In the answer, every entry must appear exactly as given.

> **Collected data entries**

◇ ◇ ◇

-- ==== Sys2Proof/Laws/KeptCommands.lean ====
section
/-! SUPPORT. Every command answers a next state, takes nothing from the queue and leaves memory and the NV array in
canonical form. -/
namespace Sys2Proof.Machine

◇ ◇ ◇

> **TASK ANSWER**
-- ==== Sys2Proof/Laws/KeptCommands.lean ====
section
/-! SUPPORT. Every command answers a next state, takes nothing from the queue and leaves memory and the NV array in
canonical form. -/
namespace Sys2Proof.Machine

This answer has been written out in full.